Когда нагнал их в чаще леса, все ещё содрогаясь от боли в костях и слабости после «возвращения», они уже окружали яму со всех сторон. Перепуганные, дрожащие от ужаса после увиденного, мои воины боялись подступиться к беззащитной ниаде, потому что видели вокруг неё останки тел, которые мой волк специально раскидал по периметру, чтобы вселить тот самый фанатичный страх, который сдержит их от первого порыва броситься в яму.
Никто, кроме меня самого не знает, как я прикидывал, скольких из них смогу убить. Скольким я отрублю голову прежде, чем они сунутся в моё убежище и заберут оттуда мою добычу. Сайяр смотрел мне прямо в глаза, и мы оба знали, что, если я нападу на свой собственный отряд, он позволит мне отсечь ему голову, но не станет на мою сторону. Я видел в его глазах суеверный страх… и он не боялся меня, не боялся смерти – он боялся моего предательства. Я сам его боялся, я дрожал похлеще, чем они все, то сжимая, то разжимая пальцы на рукояти меча. Раздумывал, чем это обернётся для нас с ней, если мои люди восстанут против меня. Прокручивал все варианты событий. За секунды выстраивая итог, который каждый раз убеждал меня в том, что мне не победить в этот раз. Бросил ещё один взгляд на Сайяра, вспотевшего от напряжения и ожидавшего моего приказа.
– Взять лассарскую суку, посадить на цепь и тащить до самого Адвера, – мой голос разнёсся по всему лесу и запутался в макушках елей. Хлопья снега слетели полупрозрачным покрывалом на трупы моих дозорных. Снежинки покрывали тонким слоем алые пятна, которые так напоминали цвет ЕЁ волос.
Я был слишком слаб, я бы не справился со всеми, мне оставалось только взять в плен сбежавшую рабыню. И я был готов сам разорвать её на части в этой яме. За то, что на долю секунды забыл о том, кто я, и ради неё мог убить своих друзей. Проклятая шеана лишила меня разума и чести. Ещё один оттенок в палитру моей ненависти. Черный мазок на ярко-красных разводах, переплетаясь в чудовищный рисунок, где я видел своих мертвых братьев у её ног, а на губах Одейи десы Вийяр играла та самая улыбка, с которой она протягивала мне кубок с ядом.

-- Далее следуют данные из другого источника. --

-- ==== Sys2Proof/Laws/Tallies.lean ====
section
/-! SUPPORT. Every shared operation keeps the tally banks bounded (R148, R150), and with them the 16 totals. -/

namespace Sys2Proof.Machine

theorem TalliesBounded.of_tally {s t : State} (h : TalliesBounded s) (e : t.tally = s.tally) : TalliesBounded t := by
  unfold TalliesBounded at *
  rw [e]
  exact h

/-- The bank holds its 16 totals. -/
theorem TalliesBounded.length {s : State} (h : TalliesBounded s) : s.tally.live.totals.length = 16 := h.1.1

theorem foldl_bounded {α : Type} (f : State → α → State) (hf : ∀ s a, TalliesBounded s → TalliesBounded (f s a))
    (l : List α) (s : State) (h : TalliesBounded s) : TalliesBounded (l.foldl f s) := by
  induction l generalizing s with
  | nil => exact h
  | cons a l ih => exact ih _ (hf s a h)

theorem zero_bounded : TallyBank.zero.bounded := by
  refine ⟨rfl, rfl, ?_, ?_⟩
  · intro n hn
    simp only [TallyBank.zero, List.mem_replicate] at hn
    omega
  · intro t ht
    simp only [TallyBank.zero, List.mem_replicate] at ht
    obtain ⟨_, rfl⟩ := ht
    exact ⟨Nat.zero_le _, Nat.zero_le _, Nat.zero_le _, Nat.zero_le _⟩

theorem snapTallies_bounded (c : SnapCause) (n : Option Nat) (s : State) (h : TalliesBounded s) :
    TalliesBounded (snapTallies c n s) := ⟨zero_bounded, h.1⟩

/-! ### Reels -/

theorem deliverFlag_bounded (e : Entry) (lanes : List Nat) (shift w : Int) (s : State) (h : TalliesBounded s) :
    TalliesBounded (deliverFlag e lanes shift w s) := by
  unfold deliverFlag
  dsimp only
  split
  · exact countTotal_bounded _ _ _ h
  · refine foldl_bounded _ (fun s n hs => ?_) _ _ (foldl_bounded _ (fun s n hs => countLane_bounded _ _ _ _ hs) _ _ h)
    split
    · exact hs.of_tally (deliverTo_touches _ _ _).tally
    · exact hs

theorem deliverSplice_bounded (s : State) (h : TalliesBounded s) : TalliesBounded (deliverSplice s) := by
  unfold deliverSplice
  exact (foldl_bounded _ (fun s n hs => countLane_bounded _ _ _ _ hs) _ _ h).of_tally (deliverTo_touches _ _ _).tally

theorem countReel_bounded (r : ReelRecord) (s : State) (h : TalliesBounded s) : TalliesBounded (countReel r s) :=
  countLane_bounded _ _ _ _ (countLane_bounded _ _ _ _ h)

theorem closeRecords_bounded (o : OpenSet) (line : Int) (c : SnapCause) (s : State) (h : TalliesBounded s) :
    TalliesBounded (closeRecords o line c s) := by
  unfold closeRecords
  dsimp only
  have := foldl_bounded (fun s r => countReel r s) (fun s r hs => countReel_bounded r s hs)
    (o.reels.map (closeReel s.reels.grading s.plan line))
    (s.setQueue { s.queue with records := s.queue.records ++ o.reels.map (closeReel s.reels.grading s.plan line) }) h
  split
  · exact snapTallies_bounded _ _ _ this
  · exact this

/-! ### Track List -/

theorem lateItem_bounded (k : ItemKind) (w : Int) (c : Fin 8) (i : Option Nat) (s : State) (h : TalliesBounded s) :
    TalliesBounded (lateItem k w c i s) := by
  unfold lateItem
  exact (TalliesBounded.of_tally (countTotal_bounded .late 1 s h) rfl : TalliesBounded
    ((raise .lateFlag (countTotal .late 1 s)).setTrack _)).of_tally (setStatus_touches _ _ _).tally

theorem commitEntry_bounded (e : Entry) (s : State) (h : TalliesBounded s) : TalliesBounded (commitEntry e s) := by
  unfold commitEntry
  refine TalliesBounded.of_tally ?_ (setStatus_touches _ _ _).tally
  split
  · exact countTotal_bounded _ _ _ h
  · split
    · unfold deliverEntry
      split
      · exact deliverFlag_bounded _ _ _ _ _ h
      · exact deliverSplice_bounded _ h
    · exact countTotal_bounded _ _ _ h

theorem placeMoved_bounded (e : Entry) (s : State) (h : TalliesBounded s) : TalliesBounded (placeMoved e s) := by
  unfold placeMoved
  split
  · split <;> exact h
  · split
    · exact commitEntry_bounded _ _ h
    · exact lateItem_bounded _ _ _ _ _ h

theorem replaceEntry_bounded (e : Entry) (s : State) (h : TalliesBounded s) : TalliesBounded (replaceEntry e s) := by
  rw [replaceEntry_eq]
  split
  · exact lateItem_bounded _ _ _ _ (takeEntry e s) h
  · exact placeMoved_bounded _ (takeEntry e s) h

theorem withdraw_bounded (e : Entry) (s : State) (h : TalliesBounded s) : TalliesBounded (withdraw e s) :=
  (countTotal_bounded .withdrawn 1 (takeEntry e s) h).of_tally
    ((setStatus_touches _ _ _).trans (rs := [.mapRecords, .yields]) (lapseRelease_touches _)).tally

theorem placeItem_bounded (it : Item) (s : State) (h : TalliesBounded s) : TalliesBounded (placeItem it s).1 := by
  unfold placeItem
  split
  · unfold storeOrMakeRoom
    split
    · exact h
    · split
      · exact h
      · split
        · exact withdraw_bounded _ _ h
        · exact countTotal_bounded _ _ _ h
  · split
    · exact commitEntry_bounded _ (entryMade s) h
    · exact lateItem_bounded _ _ _ _ _ h

theorem completeOp_bounded (b : Bool) (before s : State) (h : TalliesBounded s) :
    TalliesBounded (completeOp b before s) := h.of_tally (completeOp_touches b before s).tally

/-! ### Totals of one kind -/

/-- A moved entry counts no total but LATE and UNASSIGNED. -/
theorem placeMoved_total (e : Entry) (s : State) (k : Total) (h : s.tally.live.totals.length = 16) (hk : k ≠ .unassigned)
    (hl : k ≠ .late) : (placeMoved e s).total k = s.total k := by
  unfold placeMoved
  split
  · split <;> rfl
  · split
    · rename_i ho
      refine commitEntry_total _ s k h ?_ hk
      unfold passKnife
      split <;> exact ho
    · unfold lateItem
      rw [(setStatus_touches _ _ _).total]
      show (countTotal .late 1 s).total k = _
      rw [countTotal_total _ _ _ _ h, if_neg hl.symm]

/-- A placed item counts no total but LATE, UNASSIGNED, WITHDRAWN and LOST. -/
theorem placeItem_total (it : Item) (s : State) (k : Total) (h : s.tally.live.totals.length = 16)
    (hk : k ≠ .unassigned) (hl : k ≠ .late) (hw : k ≠ .withdrawn) (ho : k ≠ .lost) :
    (placeItem it s).1.total k = s.total k := by
  unfold placeItem
  split
  · unfold storeOrMakeRoom
    split
    · rfl
    · split
      · rfl
      · split
        · show (withdraw _ s).total k = _
          unfold withdraw
          rw [(lapseRelease_touches _).total, (setStatus_touches _ _ _).total]
          exact (countTotal_total _ _ _ (takeEntry _ s) h).trans (if_neg hw.symm)
        · exact (countTotal_total _ _ _ _ h).trans (if_neg ho.symm)
  · split
    · rename_i hop
      exact commitEntry_total _ (entryMade s) k h hop hk
    · unfold lateItem
      rw [(setStatus_touches _ _ _).total]
      show (countTotal .late 1 s).total k = _
      rw [countTotal_total _ _ _ _ h, if_neg hl.symm]

/-! ### Planner, sightings, links -/

theorem enterStopped_bounded (s : State) (h : TalliesBounded s) : TalliesBounded (enterStopped s) := by
  have h1 : TalliesBounded (countTotal .stopsMade 1
      (raise .stopDone (s.setPlanner { s.planner with state := .stopped, record := stopRecordOf s }))) :=
    countTotal_bounded _ _ _ h
  unfold enterStopped
  dsimp only
  split
  · exact countTotal_bounded _ _ _ h1
  · exact h1

theorem evaluateAtSample_bounded (s : State) (h : TalliesBounded s) : TalliesBounded (evaluateAtSample s) := by
  unfold evaluateAtSample
  have he := h.of_tally (evaluate_touches s).tally
  split
  · exact h
  · split <;> first | exact he | exact h | skip
    split
    · exact enterStopped_bounded s h
    · exact h

theorem bounded_ite {s t : State} {c : Prop} [Decidable c] (h : TalliesBounded s) (k : TalliesBounded t) :
    TalliesBounded (if c then s else t) := by
  split
  · exact h
  · exact k

theorem takeSighting_bounded (w : Int) (src : SightingSource) (u : Bool) (s : State) (h : TalliesBounded s) :
    TalliesBounded (takeSighting w src u s) := by
  have hg : TalliesBounded (s.setAlign { s.align with lastGuarded := some w }) := h
  unfold takeSighting
  refine bounded_ite (countTotal_bounded _ _ _ h) ?_
  dsimp only
  split
  · exact h
  · split
    · exact bounded_ite (hg.of_tally (acceptAnchor_touches _ _ _ _ _).tally) h
    · exact h

theorem discardMessage_bounded (r : ResultCode) (s : State) (h : TalliesBounded s) :
    TalliesBounded (discardMessage r s) :=
  countTotal_bounded .linkDropped 1 (popMessage s) (h.of_tally (popMessage_touches s).tally)

theorem discardFrame_bounded (s : State) (h : TalliesBounded s) : TalliesBounded (discardFrame s) :=
  countTotal_bounded .framesDiscarded 1 s h

theorem takeByte_bounded (b : RxByte) (s : State) (h : TalliesBounded s) : TalliesBounded (takeByte b s) := by
  unfold takeByte
  split
  · exact discardFrame_bounded s h
  · exact h

theorem pumpOnce_bounded (s : State) (h : TalliesBounded s) : TalliesBounded (pumpOnce s) := by
  unfold pumpOnce
  split
  · exact h
  · split
    · exact h
    · exact takeByte_bounded _ _ h

theorem pump_bounded (s : State) (h : TalliesBounded s) : TalliesBounded (pump s) :=
  pumpOnce_bounded _ (pumpOnce_bounded _ h)

theorem replyWith_bounded (k : Byte) (body : List Byte) (s : State) (h : TalliesBounded s) :
    TalliesBounded (replyWith k body s) := pump_bounded _ h

theorem abandonMessage_bounded (s : State) (h : TalliesBounded s) : TalliesBounded (abandonMessage s) := by
  unfold abandonMessage
  cases s.link.phase <;> first | exact h | exact countTotal_bounded _ _ _ h

end Sys2Proof.Machine
end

Она шла следом за моей лошадью, привязанная к луке седла, как и тогда, когда я только напал на них по дороге в Валлас. Спотыкалась и падала в снег, но я даже не оборачивался. Тянул сильнее, наслаждаясь её стонами и в то же время, чувствуя, как у самого саднит кожа на шее, словно это на мне железный ошейник, а не на ней. Бросал взгляды на бледного Сайяра, на воинов, которые держались от ниады на расстоянии. Видимо, думали, что разодранные трупы воинов – её рук дело.

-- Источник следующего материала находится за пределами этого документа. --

-- ==== Sys2Proof/Laws/Planner.lean ====
section
/-! SUPPORT. What an evaluation of the Stop Planner comes to, in the terms of the claims (R128 to R142), and what an
operation hands on when it completes (R25, R29). -/

namespace Sys2Proof.Machine

/-! ### Selection (R128, R129, R133) -/

theorem firstLowest_eq (pre post : List (Target × Int)) (c : Target × Int) (h1 : ∀ d ∈ pre, c.2 < d.2)
    (h2 : ∀ d ∈ post, c.2 ≤ d.2) : firstLowest (pre ++ c :: post) = some c := by
  have mem : ∀ (l : List (Target × Int)) d, firstLowest l = some d → d ∈ l := by
    intro l
    induction l with
    | nil => simp [firstLowest]
    | cons x xs ih =>
      intro d hd
      unfold firstLowest at hd
      split at hd
      · cases hd
        exact List.mem_cons_self
      · rename_i y hy
        split at hd <;> cases hd
        · exact List.mem_cons_of_mem _ (ih _ hy)
        · exact List.mem_cons_self
  induction pre with
  | nil =>
    rw [List.nil_append, firstLowest]
    split
    · rfl
    · rename_i d hd
      rw [if_neg (not_lt_of_ge (h2 d (mem post d hd)))]
  | cons x xs ih =>
    rw [List.cons_append, firstLowest, ih fun d hd => h1 d (List.mem_cons_of_mem _ hd)]
    dsimp only
    rw [if_pos (h1 x List.mem_cons_self)]

theorem isCandidate_iff (s : State) (e : Entry) : s.isCandidate e = true ↔ s.qualifies e := by
  unfold State.isCandidate StopParams.selects StopParams.takesSource State.qualifies FilterSelects
  have t1 : ((s.planner.setAside != some e.ident) = true) ↔ s.planner.setAside ≠ some e.ident := bne_iff_ne
  simp only [Bool.and_eq_true, t1, Bool.not_eq_true']
  cases hk : e.kind with
  | flag => cases hs : e.source <;> simp <;> tauto
  | splice => simp; tauto

theorem lengthCandidate_iff (s : State) (o : OpenSet) (ho : s.reels.openSet = some o) :
    s.lengthCandidate o = true ↔ s.lengthQualifies o := by
  unfold State.lengthCandidate State.lengthQualifies
  simp only [ho, Bool.and_eq_true, decide_eq_true_eq, beq_iff_eq, true_and]
  tauto

/-- The entries among the candidates. -/
theorem mem_entryCandidates (s : State) (l : List Entry) (d : Target × Int) :
    d ∈ (l.filter fun e => s.isCandidate e && s.pos.p < s.entryPoint e).map
      (fun e => (Target.entry e.ident e.kind, s.entryPoint e)) ↔
    ∃ e ∈ l, s.qualifies e ∧ s.pos.p < s.pointOf e ∧ d = (.entry e.ident e.kind, s.pointOf e) := by
  simp only [List.mem_map, List.mem_filter, Bool.and_eq_true, decide_eq_true_eq, isCandidate_iff]
  constructor
  · rintro ⟨e, ⟨h1, h2, h3⟩, rfl⟩
    exact ⟨e, h1, h2, h3, rfl⟩
  · rintro ⟨e, h1, h2, h3, rfl⟩
    exact ⟨e, ⟨h1, h2, h3⟩, rfl⟩

/-- The length stop among the candidates. -/
def State.lengthCandidates (s : State) : List (Target × Int) :=
  match s.reels.openSet with
  | none => []
  | some o => if s.lengthCandidate o && s.pos.p < s.lengthPoint o then [(Target.length o.number, s.lengthPoint o)] else []

theorem mem_lengthCandidates (s : State) (d : Target × Int) : d ∈ s.lengthCandidates ↔
    ∃ o, s.lengthQualifies o ∧ s.pos.p < s.lengthPointOf o ∧ d = (.length o.number, s.lengthPointOf o) := by
  unfold State.lengthCandidates
  cases ho : s.reels.openSet with
  | none =>
    simp only [List.not_mem_nil, false_iff]
    rintro ⟨o, h, -⟩
    rw [h.1] at ho
    cases ho
  | some o =>
    dsimp only
    constructor
    · intro h
      split at h
      · rename_i hc
        rw [Bool.and_eq_true, decide_eq_true_eq] at hc
        exact ⟨o, (lengthCandidate_iff s o ho).1 hc.1, hc.2, List.mem_singleton.1 h⟩
      · cases h
    · rintro ⟨o', h, h2, rfl⟩
      obtain rfl : o' = o := Option.some.inj (h.1.symm.trans ho)
      rw [if_pos (by rw [Bool.and_eq_true, decide_eq_true_eq]; exact ⟨(lengthCandidate_iff s _ ho).2 h, h2⟩)]
      exact List.mem_cons_self

theorem candidates_eq (s : State) : s.candidates =
    (s.track.entries.filter fun e => s.isCandidate e && s.pos.p < s.entryPoint e).map
      (fun e => (Target.entry e.ident e.kind, s.entryPoint e)) ++ s.lengthCandidates := rfl

/-- R133: no candidate. -/
theorem select_none {s : State} (h : NoneSelected s) : s.select = none := by
  have hc : s.candidates = [] := by
    rw [List.eq_nil_iff_forall_not_mem]
    intro d hd
    rw [candidates_eq, List.mem_append, mem_entryCandidates, mem_lengthCandidates] at hd
    rcases hd with ⟨e, h1, h2, h3, -⟩ | ⟨o, h1, h2, -⟩
    · exact absurd (h.1 e h1 h2) (not_le_of_gt h3)
    · exact absurd (h.2 o h1) (not_le_of_gt h2)
  unfold State.select
  rw [hc]
  rfl

/-- Two entries of one identity are one entry. -/
theorem entry_unique {l : List Entry} (hn : (l.map fun e => e.ident).Nodup) {e f : Entry} (he : e ∈ l) (hf : f ∈ l)
    (h : e.ident = f.ident) : e = f := List.inj_on_of_nodup_map hn he hf h

theorem entryOf_eq {s : State} (hn : (s.track.entries.map fun e => e.ident).Nodup) {e : Entry}
    (he : e ∈ s.track.entries) : s.entryOf e.ident = some e := by
  unfold State.entryOf
  cases hf : s.track.entries.find? fun f => f.ident == e.ident with
  | none => exact absurd (List.find?_eq_none.1 hf e he) (by simp)
  | some f => rw [entry_unique hn (List.mem_of_find?_eq_some hf) he (by simpa using List.find?_some hf)]

/-- R133: the selection, with the stop point of what it finds. -/
theorem select_some {s : State} (hn : (s.track.entries.map fun e => e.ident).Nodup) {g : Target} {x : Int}
    (h : Selected s g x) : s.select = some (g, x) ∧ s.targetPoint g = some x := by
  obtain ⟨hx, ⟨pre, e, post, hl, hc, rfl, rfl, hpre, hpost, hlen⟩ | ⟨o, ho, rfl, rfl, hall⟩⟩ := h
  · unfold State.listed at hl
    constructor
    · have hp : (s.isCandidate e && decide (s.pos.p < s.entryPoint e)) = true := by
        rw [Bool.and_eq_true, decide_eq_true_eq, isCandidate_iff]
        exact ⟨hc, hx⟩
      unfold State.select
      rw [candidates_eq, hl, List.filter_append, List.filter_cons, if_pos hp, List.map_append, List.map_cons,
        List.append_assoc, List.cons_append]
      refine firstLowest_eq _ _ _ (fun d hd => ?_) fun d hd => ?_
      · obtain ⟨f, h1, h2, h3, rfl⟩ := (mem_entryCandidates s pre d).1 hd
        exact hpre f h1 h2 h3
      · rcases List.mem_append.1 hd with hd | hd
        · obtain ⟨f, h1, h2, h3, rfl⟩ := (mem_entryCandidates s post d).1 hd
          exact hpost f h1 h2 h3
        · obtain ⟨o, h1, h2, rfl⟩ := (mem_lengthCandidates s d).1 hd
          exact hlen o h1 h2
    · show (s.entryOf e.ident).map s.entryPoint = some (s.pointOf e)
      rw [entryOf_eq hn (by rw [hl]; simp)]
      rfl
  · constructor
    · have hl : s.lengthCandidates = [(.length o.number, s.lengthPointOf o)] := by
        unfold State.lengthCandidates
        rw [ho.1]
        dsimp only
        rw [if_pos (by rw [Bool.and_eq_true, decide_eq_true_eq]; exact ⟨(lengthCandidate_iff s o ho.1).2 ho, hx⟩)]
        rfl
      unfold State.select
      rw [candidates_eq, hl]
      refine firstLowest_eq _ [] _ (fun d hd => ?_) fun d hd => absurd hd List.not_mem_nil
      obtain ⟨f, h1, h2, h3, rfl⟩ := (mem_entryCandidates s _ d).1 hd
      exact hall f h1 h2 h3
    · show (s.setNumbered o.number).map s.lengthPoint = some (s.lengthPointOf o)
      unfold State.setNumbered
      rw [ho.1]
      dsimp only
      rw [if_pos rfl]
      rfl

Суеверия, небылицы, легенды… Глупцы! Все вы глупцы! Она всего лишь женщина. Слабая и немощная физически. Взгляда её бойтесь и голоса, потому что убивать она не своими руками будет.
Я посмотрел на собственные ладони, и они задрожали. Схватил поводья и пришпорил коня, чувствуя, как потянул пленницу по снегу. Сжал челюсти так сильно, что от боли перед глазами пошли разноцветные круги.
И снова улыбка её саананская, когда я смерть из её рук глотал, и осознание, что никогда эта лассарская сука не полюбит меня. Что бы я ни делал ради неё, что бы ни швырял к её ногам, она будет жаждать моей смерти. Даже если бы всех людей своих убил сейчас и спас её, она бы не оценила, а вонзила бы мне кинжал в спину и провернула три раза.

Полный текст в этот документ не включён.